All the cops responsible for Freddie Gray’s death have now escaped legal consequences
This is not justice.
From yesterday’s post at Rare:
You see, in our legal system, if you unintentionally kill someone, you are criminally liable. It’s called manslaughter. It’s not murder, but it’s still a crime, because there’s still a victim.
Freddie Gray should have received medical attention at the arrest site, should have only ridden about five minutes in the police van instead of 40+, should have been restrained by appropriate seat belts or other safety measures, should have—well, you get the idea.
I don’t know and can’t know whether those six officers intended to kill Gray, but it seems indisputable that they are responsible for his death in custody.
Gray didn’t confront himself. He didn’t arrest himself. He didn’t drag himself to that van or give himself a rough ride or fail to offer himself prompt medical treatment when there was something visibly wrong with his legs.
We don’t have to say these cops are monsters to concede the simple fact that they did all those things, and those things left Freddie Gray dead.
In fact, in April of this year, both Baltimore Police Commissioner Anthony Batts and Deputy Commissioner Kevin Davis admitted those six cops were medically negligent toward Gray. “No excuses for that, period,” Batts said. “We know our police employees failed to get him medical attention in a timely manner multiple times.” With a concession like that, the conclusion that any regular citizen who accosted and abused Gray the way these officers did would at least found responsible for manslaughter, probably involving criminal negligence.

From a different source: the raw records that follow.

-- ==== Sys2Proof/Machine/Arith31.lean ====
section
/-! DEFINITION. Machine/Arith31.lean: the arithmetic primitives (spec/40_arith31.md). `a +32 b` (R66) is `a + b` on
`Word`, which wraps and drops the carry. None writes a flag or raises anything (R67, R68). -/

namespace Sys2Proof.Machine

/-- `ADD31(a, b)` (40_arith31.md R63): the sum in 32 bits, bit 31 of it added back once into the low 31 bits.
Nothing reduces `0x7FFFFFFF` to 0 (R69; 90_conflicts.md C2, C6). -/
def add31 (a b : Cell) : Cell :=
  let s : Word := a.setWidth 32 + b.setWidth 32
  ((s &&& 0x7FFFFFFF#32) + (s >>> 31)).setWidth 31

/-- `ROT31(x, k)` (40_arith31.md R64): the 31-bit cyclic left rotate, computed in 32 bits. -/
def rot31 (x : Cell) (k : Nat) : Cell :=
  (((x.setWidth 32 <<< k) ||| (x.setWidth 32 >>> (31 - k))) &&& 0x7FFFFFFF#32).setWidth 31

/-- `ROT32(x, k)` (40_arith31.md R65): the 32-bit cyclic left rotate. -/
def rot32 (x : Word) (k : Nat) : Word :=
  (x <<< k) ||| (x >>> (32 - k))

end Sys2Proof.Machine
end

In other words, any of us would be convicted for this behavior. That these six have been let off without consequences is an indictment of the double standard with which the state excuses its own malfeasance.
I’ve been paying attention to police brutality since around 2010, as best I can tell from my archive on this blog. That’s a few years longer than it’s been a major feature of national politics, but in the grand scheme of things not very long at all.
I mention that to say that as much as I think I know this topic—the numbers, the names, the stories, the videos, even the theology of it—there’s still a small part of me that thinks after many brutality stories break, “Ok, surely this is the one that convinces people. This is the one that makes it impossible to ignore how our criminal justice system so desperately needs reform. This one will go to trial and produce a conviction—because how could any judge or juror who sees what I’m seeing not recognize the injustice here?”
I thought it with Eric Garner. And Walter Scott (at least there we got an indictment). With Tamir Rice and Freddie Gray. And I confess I’m thinking it right now about Philando Castile.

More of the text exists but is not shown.